##### Data to examine #####

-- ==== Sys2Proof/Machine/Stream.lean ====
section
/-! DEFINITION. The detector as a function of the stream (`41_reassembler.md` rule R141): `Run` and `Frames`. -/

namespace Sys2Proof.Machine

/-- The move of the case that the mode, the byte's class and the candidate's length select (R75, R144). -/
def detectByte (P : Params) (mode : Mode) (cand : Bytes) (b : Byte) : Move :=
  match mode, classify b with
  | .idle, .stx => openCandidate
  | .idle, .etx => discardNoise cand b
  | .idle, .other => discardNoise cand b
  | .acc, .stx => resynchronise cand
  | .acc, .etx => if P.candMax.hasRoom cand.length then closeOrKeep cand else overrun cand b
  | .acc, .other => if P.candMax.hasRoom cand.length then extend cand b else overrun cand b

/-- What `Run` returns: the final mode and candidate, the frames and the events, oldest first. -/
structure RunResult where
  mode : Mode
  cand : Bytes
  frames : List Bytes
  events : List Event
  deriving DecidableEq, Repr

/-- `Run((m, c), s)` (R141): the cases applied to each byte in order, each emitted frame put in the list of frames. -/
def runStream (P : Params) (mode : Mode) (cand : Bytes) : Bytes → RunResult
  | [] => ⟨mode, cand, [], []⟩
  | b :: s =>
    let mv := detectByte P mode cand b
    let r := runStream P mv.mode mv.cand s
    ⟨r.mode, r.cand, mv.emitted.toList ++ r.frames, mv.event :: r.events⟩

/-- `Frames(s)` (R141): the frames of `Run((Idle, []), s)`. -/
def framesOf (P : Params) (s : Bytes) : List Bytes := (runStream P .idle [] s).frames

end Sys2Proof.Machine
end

#####

**Work to be completed**
Send back the lines of the records word for word, from the very first through the line containing "(R141): the frames".

**Response to the exercise**
-- ==== Sys2Proof/Machine/Stream.lean ====
section
/-! DEFINITION. The detector as a function of the stream (`41_reassembler.md` rule R141): `Run` and `Frames`. -/

namespace Sys2Proof.Machine

/-- The move of the case that the mode, the byte's class and the candidate's length select (R75, R144). -/
def detectByte (P : Params) (mode : Mode) (cand : Bytes) (b : Byte) : Move :=
  match mode, classify b with
  | .idle, .stx => openCandidate
  | .idle, .etx => discardNoise cand b
  | .idle, .other => discardNoise cand b
  | .acc, .stx => resynchronise cand
  | .acc, .etx => if P.candMax.hasRoom cand.length then closeOrKeep cand else overrun cand b
  | .acc, .other => if P.candMax.hasRoom cand.length then extend cand b else overrun cand b

/-- What `Run` returns: the final mode and candidate, the frames and the events, oldest first. -/
structure RunResult where
  mode : Mode
  cand : Bytes
  frames : List Bytes
  events : List Event
  deriving DecidableEq, Repr

/-- `Run((m, c), s)` (R141): the cases applied to each byte in order, each emitted frame put in the list of frames. -/
def runStream (P : Params) (mode : Mode) (cand : Bytes) : Bytes → RunResult
  | [] => ⟨mode, cand, [], []⟩
  | b :: s =>
    let mv := detectByte P mode cand b
    let r := runStream P mv.mode mv.cand s
    ⟨r.mode, r.cand, mv.emitted.toList ++ r.frames, mv.event :: r.events⟩

/-- `Frames(s)` (R141): the frames of `Run((Idle, []), s)`. -/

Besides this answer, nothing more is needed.